Another possibility would be that the process is I/O bound. Modern CPU's
are usually I/O bound, for most tasks, since MHz has been hyped for sales
purposes, but bandwidth hasn't. If getting stuff in and out of RAM (or
worse yet, on and off the disk)is the bottleneck, then hyperthreading
doesn't matter. I would expect that situation to result in two tasks taking
twice as long. Since you say that the CPU's aren't idling, that doesn't
sound like the case here, but I'm not familiar with the details of the
Windows resource monitors. What are the CPU's busy at? Can you look at the
memory and disk utilization patterns?
I guess that you'll have to identify the bottleneck, and see whether that
second CPU is opening it up or making it tighter.
Some interesting information would be whether your machine uses SDR, DDR or
RDRAM (they have different latency and bandwidth characteristics), what the
bus speed is and whether your code loops tightly on a smidgen of data, or is
pumping gigabytes through the CPU's. Is the computer swapping with one
process? With two? That sort of info might help in guessing about where
the bottleneck lies.
One final thought: could it be that the two instances of Splus are
contending for one copy of some other resource, such as a dll, or standard
output? Again, I'm not very familiar with Windows, so I don't know if
that's a realistic suggestion.
If you get any hard information about what's happening, I'm sure that I'm
not the only one who'd like to hear it.
Good luck!
Nels
-----Original Message-----
From: s-news-owner@lists.biostat.wustl.edu
[mailto:s-news-owner@lists.biostat.wustl.edu]On Behalf Of tomas mann
Sent: Tuesday, July 29, 2003 10:41 AM
To: s-news@lists.biostat.wustl.edu
Subject: [S] Multiple instances of Splus on dual CPU
I am running Splus 6.1 Windows on dual hyperthreaded Xeon 2.8G, MSFT 2000
Advanced Server. When I run 1 instance of Splus, CPU utilization is about
35-40% and only one of the 4 logical CPUs- seems to be engaged (according to
the Task Manager). My job runs for let's say 5 minutes.
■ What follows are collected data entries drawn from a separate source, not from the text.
/-- Islands that are powered in Watch (Table 01.1): AON; CAN with KEEP_CAN (R87) and on demand, with VRD/CRY for the answer;
Fabric, VRD/CRY, LFS, LFA and UHF for an autonomous poll, and UWB once it has been asked for (R14, R21); NVS while a word
waits for the array; SLOW for a pin action; RNG while a request waits. -/
def watchIslands (s : State) : BitVec 13 :=
  let w (c : Bool) (m : BitVec 13) : BitVec 13 := if c then m else 0
  let warm := (match s.poll with | some p => p.warmed | none => false) || !s.uwb.exch.isEmpty
  allIslands s &&& (0x001 ||| w (keepBit 3 s || canWanted s) 0x400 ||| w (!s.flk.txq.isEmpty) 0x008
    ||| w s.lf.run.isSome 0x07C ||| w (s.lf.run.isSome && warm) 0x080 ||| w (!s.nv.buf.isEmpty) 0x200
    ||| w (!s.tmr.pulses.isEmpty) 0x800 ||| w (!s.rng.wait.isEmpty) 0x1000)

/-- In Watch islands are powered and unpowered as work comes and ends (R14, Table 01.1), and the radios with theirs (Tables
09.1 and 10.2): Off without power, Sleep when it returns. -/
def settleIslands (s : State) : State :=
  if s.pwr.st == .watch && !s.clk.lost && !s.pwr.inReset && !s.pwr.vaonDown then
    let s1 := { s with pwr := { s.pwr with islands := watchIslands s } }
    setUwbWalk (repower (islandOn .uwb s1) (now s1) s1.uwb.walk) (setUhfWalk (repower (islandOn .uhf s1) (now s1) s1.uhf.walk) s1)
  else s

/-- The radios' islands lose power (Tables 09.1 and 10.2): Off. -/
def radiosOff (s : State) : State :=
  setUwbWalk (repower false (now s) s.uwb.walk) (setUhfWalk (repower false (now s) s.uhf.walk) s)

/-- A radio whose island has been powered again is in Sleep. -/
def radiosOn (s : State) : State :=
  setUwbWalk (repower true (now s) s.uwb.walk) (setUhfWalk (repower true (now s) s.uhf.walk) s)

/-- A power-state entry commits (R79, R89, Table 04.4): from then on the new state is in force. -/
def commitState (p : PState) (s : State) : State :=
  match p with
  | .run => setPState .run s
  | .graze => setPState .graze s
  | .pen => applyShadows (setPState .pen s)
  | .watch =>
    radiosOff (let s1 := applyShadows (setPState .watch s)
      { s1 with pwr := { s1.pwr with islands := watchIslands s } })
  | .fallow =>
    let s1 := applyShadows (setPState .fallow s)
    radiosOff { s1 with
      pwr := { s1.pwr with islands := 0x001, edgeArmed := false }
      pins := { s1.pins with startA := false, startB := false } }

/-- An entry whose commit time has come commits (R89). -/
def commitEntry (s : State) : State :=
  match s.pwr.entering with
  | some (p, t) => if t ≤ now s then commitState p s else s
  | none => s

/-! ## Quarters -/

/-- Frequency of LF channel `c` in Hz (R135). -/
def lfFreq (c : Nat) (s : State) : Nat :=
  let f : Int := (fld LFE_CARRIER.F_HZ s : Int) + signed 12 (fld (LFE_CHn_CFG.TRIM c) s)
  (max 20000 (min 150000 f)).toNat

/-- Frequency at which an operation drives channel `c`: a pass of LF_CAL with its own TRIM (R162). -/
def runFreq (r : LfReq) (c : Nat) (s : State) : Nat :=
  match r.trial.find? (fun e => e.ch = c) with
  | some e => (max 20000 (min 150000 ((fld LFE_CARRIER.F_HZ s : Int) + e.trim))).toNat
  | none => lfFreq c s

/-- DUTY at which an operation drives channel `c`. -/
def runDuty (r : LfReq) (c : Nat) (s : State) : Nat :=
  match r.trial.find? (fun e => e.ch = c) with
  | some e => e.duty
  | none => fld (LFE_CHn_CFG.DUTY c) s

/-- Channels of diagnostic round `r`: 8a + r (R151). -/
def roundChans (r : Nat) (l : List Nat) : List Nat := l.filter (fun c => c % 8 == r)

/-- Length of a round's burst in ticks: BURST periods of its slowest channel, at most 1.0 ms (R151). -/
def burstTicks (r : LfReq) (l : List Nat) (s : State) : Nat :=
  (l.map (fun c => min (msTicks 1) (ceilDiv (fld LFE_DIAG_CTL.BURST s * 38400000) (runFreq r c s)))).foldl max 0

/-- Time from sequence start to D, the end of the drive (Table 06.2). -/
def driveTicks (f : Nat) : Nat := msTicks (14 + 2 * f)

/-- Bit per quarter that holds a channel of a list (R48). -/
def quartersOf (l : List Nat) : BitVec 4 := BitVec.ofNat 4 (packBits 4 (fun q => l.any (fun c => c / 32 == q)))

/-- The drive phase of the LF operation's present sequence or round: its quarters, its start and its end (R48, R143,
R151). -/
def drivePhase (s : State) : Option (BitVec 4 × Nat × Nat) :=
  match s.lf.run with
  | some r =>
    match r.req.kind with
    | .poll => if r.map.isEmpty then none else some (BitVec.ofNat 4 r.quarters, r.seq, r.seq + driveTicks r.f)
    | .diagRing =>
      match r.todo with
      | [] => none
      | k :: _ =>
        let l := roundChans k r.chans
        some (quartersOf l, r.seq, r.seq + usTicks 2 + burstTicks r.req l s)
    | _ => none
  | none => none

/-- The pad safe state is asserted (R52, Table 03.6): a low RESET_N, a reset, no VAON, no clock, or no power in the LFS
island. -/
def padsSafe (s : State) : Bool :=
  s.pins.resetN || s.pwr.inReset || s.pwr.vaonDown || s.clk.lost || !islandOn .lfs s

/-- The quarters in drive phase and their bridges (R48, R50, R51, R52): a quarter drives from step 1 of its
listen-to-drive sequence, its bridge is on from 1.0 us after it, and both end with the final chip boundary. -/
def refreshDrive (s : State) : State :=
  if padsSafe s then
    { s with pins := { s.pins with
      drive := 0, bridge := 0, lfdSafe := true
      safeAt := if s.pins.lfdSafe then s.pins.safeAt else (now s, s.pins.drive) } }
  else
    let q := match drivePhase s with
      | some (q, a, e) =>
        (if a ≤ now s && now s < e then q else 0, if 5 * a + 192 ≤ 5 * now s && now s < e then q else 0)
      | none => (0, 0)
    { s with pins := { s.pins with drive := q.1, bridge := q.2, lfdSafe := false } }

/-! ## What happens by itself -/

/-- The ticks at which something under way takes effect: a power-state entry commits (R89), a calibration ends (R213,
R214, R241), a fold operation comes to its B (R171). -/
def dueTicks (s : State) : List Nat :=
  (match s.pwr.entering with | some (_, t) => [t] | none => [])
  ++ (match s.uhf.bg with | some b => [b.stop] | none => [])
  ++ (match s.uwb.bg with | some b => [b.stop] | none => [])
  ++ (match s.uhf.run with | some r => if r.cal.isSome && r.phase == .air then [r.stop] else [] | none => [])
  ++ (match s.uwb.run with | some r => r.calStop.toList | none => [])
  ++ (match s.fold.op with | some o => [o.b] | none => [])

/-- What is due by now takes effect. -/
def runDue (s : State) : State :=
  let s1 := settleUwbCal (settleUhfCal (settleCals (commitEntry s)))
  if (match s1.fold.op with | some o => decide (o.b ≤ now s1) | none => false) then settleFolds (foldAt s1) else s1

/-- The earliest of the ticks, if it comes no later than `t`. -/
def nextDue (t : Nat) (s : State) : Option Nat :=
  (dueTicks s).foldl (fun m e => if e ≤ t && (match m with | some x => decide (e < x) | none => true) then some e else m) none

/-- Time passes up to tick `t`, and on the way what falls due takes effect, at most `n` times. -/
def runTo : Nat → Nat → State → State
  | 0, t, s => elapse t s
  | n + 1, t, s =>
    match nextDue t s with
    | some e => runTo n t (runDue (elapse e s))
    | none => elapse t s

/-- More than the things that can fall due before the next command. -/
def dueCount (s : State) : Nat :=
  8 + s.uhf.queue.length + s.uwb.queue.length + s.fold.queue.length + s.fold.wait.length

/-- VID and EPOCH of the header are those in force when the sequence starts (R184). -/
def latchHeader (s : State) : State :=
  match s.lf.run, s.poll with
  | some r, some p =>
    if p.header.isNone && r.seq ≤ now s then
      { s with poll := some { p with header := some (fld FLK_VID.VID s, fld FLK_FLOCK.EPOCH s) } }
    else s
  | _, _ => s

/-- A command takes place at tick `t`: time passes up to it, and what falls due before it or with it takes effect. -/
def begin (t : Nat) (s : State) : State := latchHeader (runTo (dueCount s) t s)

/-! ## Idleness -/

/-- A submission ring has been consumed up to its last doorbell (R85). -/
def ringConsumed (q : Qp) : Bool := !q.enabled || q.sqHead == q.sqTail
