/-! ## Diagnostics and listening -/

/-- LF_DIAG_ROUND_END (R149, R151, R156): the round's leaves are classified; with the last round, the coils too. -/
def diagRound (m : List RingMeas) (s : State) : State :=
  match s.lf.run with
  | some r =>
    let k := r.todo.headD 8
    let mine := roundChans k r.chans
    let stop := if r.todo.isEmpty then r.seq else
      r.seq + usTicks 2 + burstTicks r.req mine s + usTicks 3 + 384 * fld LFE_DIAG_CTL.RING s
    onlyIf (r.req.kind == .diagRing && stop ≤ now s) (fun s =>
      let recs := mine.map (fun c => ringRec c (runFreq r.req c s) 1 (ringOf m c) s)
      let rest := r.todo.drop 1
      let coils := if rest.isEmpty then r.coils else []
      let crecs := coils.map (fun c =>
        let x := ringOf m (0x80 + c)
        (⟨0x80 + c, coilCheck x.coilPct x.coilLimit, 0, 0, 0, 0⟩ : RingRec))
      let hot := recs.any (fun x => x.sat > 0)
      let r1 := { r with todo := rest, rounds := r.rounds + b2n (!r.todo.isEmpty), rings := r.rings ++ recs ++ crecs,
                         satur := r.satur || hot, seq := stop, phase := LfPhase.drive }
      let s1 := noteSat hot (recs.foldl (fun s x => noteRing x s) s)
      let s2 := crecs.foldl (fun s x => noteCoil (x.node - 0x80) x.result s) s1
      if rest.isEmpty then finishDiag r1 s2
      else { s2 with lf := { s2.lf with run := some r1 } }) s
  | none => s

/-- LF_DIAG_ROUND_END (R151). -/
def execLfDiagRoundEnd (t : Nat) (r : List RingMeas) (s : State) : Host.Outcome State Fault Refusal :=
  command t (diagRound r) s

/-- 8 bytes of a LISTEN record (Table 06.12). -/
def listenBytes (s : State) (m : SenseMeas) : Bytes :=
  [byteOf m.ch, byteOf (b2n (overThr s m) + 2 * b2n m.sat)] ++ leBytes 2 m.peak ++ leBytes 2 m.rms ++ leBytes 2 m.freq

/-- LF_LISTEN_WINDOW_END (R153, R161). With OPTS.EVT = 0 it does not count in LFE_CNT.FF (DESIGN CHOICE, log entry 101). -/
def listenEnd (m : List SenseMeas) (s : State) : State :=
  match s.lf.run with
  | some r =>
    match r.req.desc with
    | some d =>
      onlyIf (r.req.kind == .listen && r.start + msTicks (p16 d 0) ≤ now s) (fun s =>
        let ms := r.chans.map (senseOf m)
        let hot := ms.filter (overThr s)
        let wet := ms.any (·.sat)
        let evt := bit 0 r.req.opts
        let s1 := noteSat wet (clearFf ms s)
        let s2 := if evt then foreignSeen hot 1 (p8 d 2 == 1) s1 else s1
        let s3 := endLf (evt && !hot.isEmpty) wet s2
        let tail := match strongest ms with
          | some x => leBytes 2 x.ch ++ leBytes 2 x.peak ++ leBytes 2 x.freq
          | none => leBytes 2 0xFFFF ++ leBytes 4 0
        let w := min ms.length (d.len / 8)
        writeDst d ((ms.take w).map (listenBytes s)).flatten
          (complete d stOk (leBytes 2 ms.length ++ leBytes 2 hot.length ++ tail) 0) s3) s
    | none => s
  | none => s

/-- LF_LISTEN_WINDOW_END (R161). -/
def execLfListenWindowEnd (t : Nat) (m : List SenseMeas) (s : State) : Host.Outcome State Fault Refusal :=
  command t (listenEnd m) s

end Sys2Proof.Machine
end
Now, when I run in
parallel a second instance of Splus and run on it a job identical to the 1st
one, the CPU utilization goes up to 80-100% and all 4 logical CPU-s are
engaged but it still takes 10 minutes (instead of the expected 5) to
complete the 2 identical jobs on the 2 separate instances of Splus???
I did create 2 separate project folders for the 2 instances of Splus...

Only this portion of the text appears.